DATA IN THIS EXERCISE.
-- ==== Sys2Proof/Machine/Windows.lean ====
section
/-! DEFINITION. Exactly-once delivery (R249 to R251), the answers a node sends to a request, and the mirror's forwarded writes
(R155). -/

namespace Sys2Proof.Machine

/-- Where the entry of a source, class and sequence stands (R250). -/
def winKey (src cls seq : Nat) : Nat := (src * 8 + cls) * 256 + seq % 256

/-- An EMPTY entry. -/
def WinEntry.empty : WinEntry := ⟨0, 0, 0, 0, []⟩

/-- The window entry of a source, class and sequence. -/
def State.window (s : State) (src cls seq : Nat) : WinEntry := Tbl.get (fun _ => WinEntry.empty) s.fab.windows (winKey src cls seq)

/-- Set it. -/
def State.setWindow (s : State) (src cls seq : Nat) (e : WinEntry) : State :=
  s.modFab (fun x => { x with windows := Tbl.set (fun _ => WinEntry.empty) x.windows (winKey src cls seq) e })

/-- What R250 says of a windowed request on arrival. -/
inductive WinVerdict where
  | fresh | done | pending | stale
  deriving DecidableEq, Repr

/-- The row of R250's table that applies. -/
def State.windowVerdict (s : State) (src cls seq : Nat) : WinVerdict :=
  let e := s.window src cls seq
  if e.state = 0 then .fresh
  else if e.seq = seq then (if e.state = 2 then .done else .pending)
  else if serialLe e.seq seq then .fresh else .stale

/-- A new incarnation of a source empties its entries (R251). -/
def State.noteIncarnation (s : State) (src inc : Nat) : State :=
  match Tbl.get (fun _ => 0) s.fab.incs src with
  | 0 => s.modFab (fun x => { x with incs := Tbl.set (fun _ => 0) x.incs src (inc + 1) })
  | n + 1 =>
    if n = inc then s
    else (s.modFab (fun x => { x with incs := Tbl.set (fun _ => 0) x.incs src (inc + 1),
                                      windows := Tbl.keep (fun k => !decide (k / 2048 = src)) x.windows })).count Reg.SW_INC_CLEAR 1

/-- Answer a request (R214, R215, R344): its kind, status, result, data and poison; RD gets RDATA, a store WACK, an ATOM WACK with
the prior value, MWR MACK, a sync message SACK; a status STALE_EPOCH is answered NAK (R340). -/
def State.reply (s : State) (k : Packet) (status result data : Nat) (poison : Bool) : State :=
  if k.proto = 2 then
    s.respond k 0 2 2 ([wordAt k.body 0 / 2 ^ 16 * 2 ^ 16 + status % 256 * 2 ^ 8 + 0x10, wordAt k.body 1, wordAt k.body 2, wordAt k.body 3]
      ++ numWords result 4)
  else
    let h (typ : Nat) := cohHeader typ k.comp k.epoch k.addr false poison false false 0 k.reqTag k.atomOp status 0
    if status = stStaleEpoch then s.respond k 0 1 2 (h 0x12)
    else if k.typ = 0x01 then s.respond k 0 1 4 (h 0x10 ++ numWords data 16)
    else if k.typ = 0x04 then s.respond k 0 1 3 (h 0x11 ++ numWords result 4)
    else if k.typ = 0x05 then s.respond k 0 1 2 (h 0x13)
    else s.respond k 0 1 2 (h 0x11)

/-- Answer a duplicate from the record (R250). -/
def State.replyRecorded (s : State) (k : Packet) (e : WinEntry) : State := s.reply k e.status e.result 0 false

/-- The source and sequence a request has in the windows: its own, or those it was first sent with, in the slot after its message (log entry 9). -/
def Packet.orig (k : Packet) : Nat × Nat :=
  if k.redirected then (wordAt k.body (8 * (k.len - 2)), wordAt k.body (8 * (k.len - 2) + 1)) else (k.src, k.seq)

/-- A response to a host, discarded where the host has been lost since it asked (R217). -/
def State.answerHost (s : State) (r : HomeReq) (kind : String) (data : Option Nat) (poison : Bool) : State :=
  if r.mute then s else s.emit (.hostResp r.src kind data poison)

/-- At a mirror, the windows of its primary's requests stand apart from its own (R155; log entry 9). -/
def mirrorSource (primary src : Nat) : Nat := src + 4096 * (primary + 1)

/-- Open the window of a source, class and sequence for a request: a fresh one becomes PENDING and runs `f`; a duplicate is answered
from the record or waits; a stale one is discarded (R250, R251). -/
def State.windowed (s : State) (k : Packet) (src seq : Nat) (f : State → State) : State :=
  let s := if k.redirected then s else s.noteIncarnation k.src k.srcInc
  match s.windowVerdict src k.tc seq with
  | .fresh => f (s.setWindow src k.tc seq ⟨seq, 1, 0, 0, [k]⟩)
  | .done => (s.count Reg.SW_WIN_DUP 1).replyRecorded k (s.window src k.tc seq)
  | .pending =>
    let e := s.window src k.tc seq
    s.setWindow src k.tc seq { e with waiting := e.waiting ++ [k] }
  | .stale => s.count Reg.SW_WIN_STALE 1

/-- The original, from a source of incarnation `inc`, has completed: record its status and result, and answer it and the duplicates that waited (R250).
Where its entry has been emptied since, by a restart of its source, or taken by a newer request, nobody waits for it (R251). -/
def State.windowDone (s : State) (src cls seq status result inc : Nat) : State :=
  let e := s.window src cls seq
  if e.state = 1 ∧ e.seq = seq ∧ e.waiting.head?.map (·.srcInc) = some inc then
    e.waiting.foldl (fun s k => s.reply k status result 0 false) (s.setWindow src cls seq ⟨seq, 2, status, result, []⟩)
  else s

/-! ### Acknowledging a store -/

/-- Acknowledge a store or atomic to whoever made it (R40, R206, R249): a peer's through its window, with the prior value of an
atomic. -/
def State.ackNow (s : State) (r : HomeReq) (prior : Option Nat) : State :=
  match r.src with
  | .host _ _ => s.answerHost r "Cmp" none false
  | .fmHost _ _ => s.answerHost r "Cmp" none false
  | .peer n c q => s.windowDone n c q 0 (prior.getD 0) ((r.packet.map (·.srcInc)).getD 0)
  | .unit p ch q => s.modPart p (fun pt =>
      { pt with cmds := pt.cmds.map (fun c => if c.chute = ch ∧ c.seq = q then { c with unacked := c.unacked - 1 } else c) })
  | .device => s

/-- Acknowledge a store, unless it committed an arena record whose row has its home on another node: its writer waits until the record has been
forwarded there (R284). -/
def State.ackStore (s : State) (r : HomeReq) (prior : Option Nat) : State :=
  match (if r.atom.isNone then s.arenaForward r.line else none) with
  | none => s.ackNow r prior
  | some (p, t, par, n, dest) =>
    let f : Forward := { id := s.nextForward, req := r, part := p, table := t, parity := par, record := n, node := dest, stage := 0, index := 0 }
    { s with forwards := s.forwards ++ [f], nextForward := s.nextForward + 1 }

/-! ### Mirrors (R155) -/

/-- A mirror entry. -/
def State.mirror (s : State) (i : Nat) : Mirror := Tbl.get (fun _ => Mirror.unused) s.mirrors.entries i

/-- Change one. -/
def State.modMirror (s : State) (i : Nat) (f : Mirror → Mirror) : State :=
  { s with mirrors := { s.mirrors with entries := Tbl.modify (fun _ => Mirror.unused) s.mirrors.entries i f } }

/-- Move an entry to a state (R157): its record, and the cause the state has. Entry, new state and partner are the record's syndrome. -/
def State.mirrorTo (s : State) (i st cause : Nat) : State :=
  let s := (s.modMirror i (fun m => { m with state := st, copied := 0 })).cause (Reg.HUB_MEM_IRQ_CAUSE 0) cause
  s.report 2 0x0040 6 0 none 0 [i, st, (s.mirror i).partner]

/-- The extent of an entry on this node. -/
def Mirror.range (m : Mirror) : Range := ⟨m.base * 0x10000000, m.size * 0x10000000⟩

/-- Is the entry one that serves or stands for its extent here (R157)? -/
def Mirror.serving (m : Mirror) : Bool := decide (1 ≤ m.state) && decide (m.state ≤ 5)

/-- The serving entry that holds a fabric offset, if any. -/
def State.mirrorAt (s : State) (o : Nat) : Option (Nat × Mirror) :=
  s.mirrors.entries.find? (fun e => e.2.serving && e.2.range.has o)

/-- Is the offset in a mirror extent of this node (R155)? -/
def State.inMirror (s : State) (o : Nat) : Bool := s.mirrors.entries.any (fun e => decide (e.2.state = 6) && e.2.range.has o)

/-- May nothing but forwarded writes touch the offset: it lies in a mirror extent (R155), or its serving entry is FENCED (R157)? -/
def State.mirrorShut (s : State) (o : Nat) : Bool :=
  s.mirrors.entries.any (fun e => (decide (e.2.state = 5) || decide (e.2.state = 6)) && e.2.range.has o)

/-- Does the primary of the offset hold every access because it cannot reach its mirror (R156)? -/
def State.holdsAt (s : State) (o : Nat) : Bool :=
  match s.mirrorAt o with
  | some (_, m) => decide (m.state = 2)
  | none => false

/-- Must a write of this offset go to the mirror too: SYNCED, or REBUILDING past its copy read (R155, R158)? -/
def Mirror.forwards (m : Mirror) (o : Nat) : Bool :=
  decide (m.state = 1) || (decide (m.state = 4) && decide (o < m.range.base + m.copied))

/-- The fifth slot of a forwarded write (R237): the original source with its incarnation, the original sequence and class; for a
store that no peer made, this node and class 0. -/
def State.origSlot (s : State) (r : HomeReq) : List Nat :=
  match r.src with
  | .peer n c q => [(Tbl.get (fun _ => 0) s.fab.incs n - 1) % 65536 * 2 ^ 16 + n % 4096, q, c, 0, 0, 0, 0, 0]
  | _ => [s.incarnation * 2 ^ 16 + s.node, 0, 0, 0, 0, 0, 0, 0]

/-- The message of a forwarded write (R155, R214, R237): the line's address at the partner, its data and poison, and the slot that
names the original request. -/
def State.mwrRequest (s : State) (id : Nat) (m : Mirror) (r : HomeReq) : FabReq :=
  let o := 64 * r.line
  let addr := m.partner * 2 ^ 40 + m.pbase * 0x10000000 + (o - m.range.base)
  { tc := 4, dst := m.partner, dstCell := none, addr := addr, part := none, msgId := 0, proto := 1, len := 5, lineOff := 0,
    waiter := .mirror id,
    body := cohHeader 0x05 0xFFFF 0 addr false (s.t1Poison o) false false 0 0 0 0 0 ++ numWords (s.t1Read o 64) 16
      ++ s.origSlot r }

/-- A store has been applied at its home: it is acknowledged, or, on a line its primary forwards, goes to the mirror first; a mirror
that cannot be reached makes the entry hold, and a write applied while it holds is acknowledged once the mirror has it (R155 to R157). -/
def State.storeDone (s : State) (r : HomeReq) (prior : Option Nat) : State :=
  match s.mirrorAt (64 * r.line) with
  | none => s.ackStore r prior
  | some (i, m) =>
    let id := s.mirrors.nextId
    if m.state = 2 then { s with mirrors := { s.mirrors with nextId := id + 1, acks := s.mirrors.acks ++ [⟨id, i, r, prior⟩] } }
    else if !m.forwards (64 * r.line) then s.ackStore r prior
    else
      match s.send (s.mwrRequest id m r) with
      | some s => { s with mirrors := { s.mirrors with nextId := id + 1, acks := s.mirrors.acks ++ [⟨id, i, r, prior⟩] } }
      | none =>
        if m.state = 1 then
          let s := s.mirrorTo i 2 8
          { s with mirrors := { s.mirrors with nextId := id + 1, acks := s.mirrors.acks ++ [⟨id, i, r, prior⟩] } }
        else (s.mirrorTo i 3 0).ackStore r prior

end Sys2Proof.Machine
end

WORK INSTRUCTION. Each line of the material with the word "stands" in it should be listed.

SOLUTION FOR THIS PROBLEM.
/-- Where the entry of a source, class and sequence stands (R250). -/
/-- Is the entry one that serves or stands for its extent here (R157)? -/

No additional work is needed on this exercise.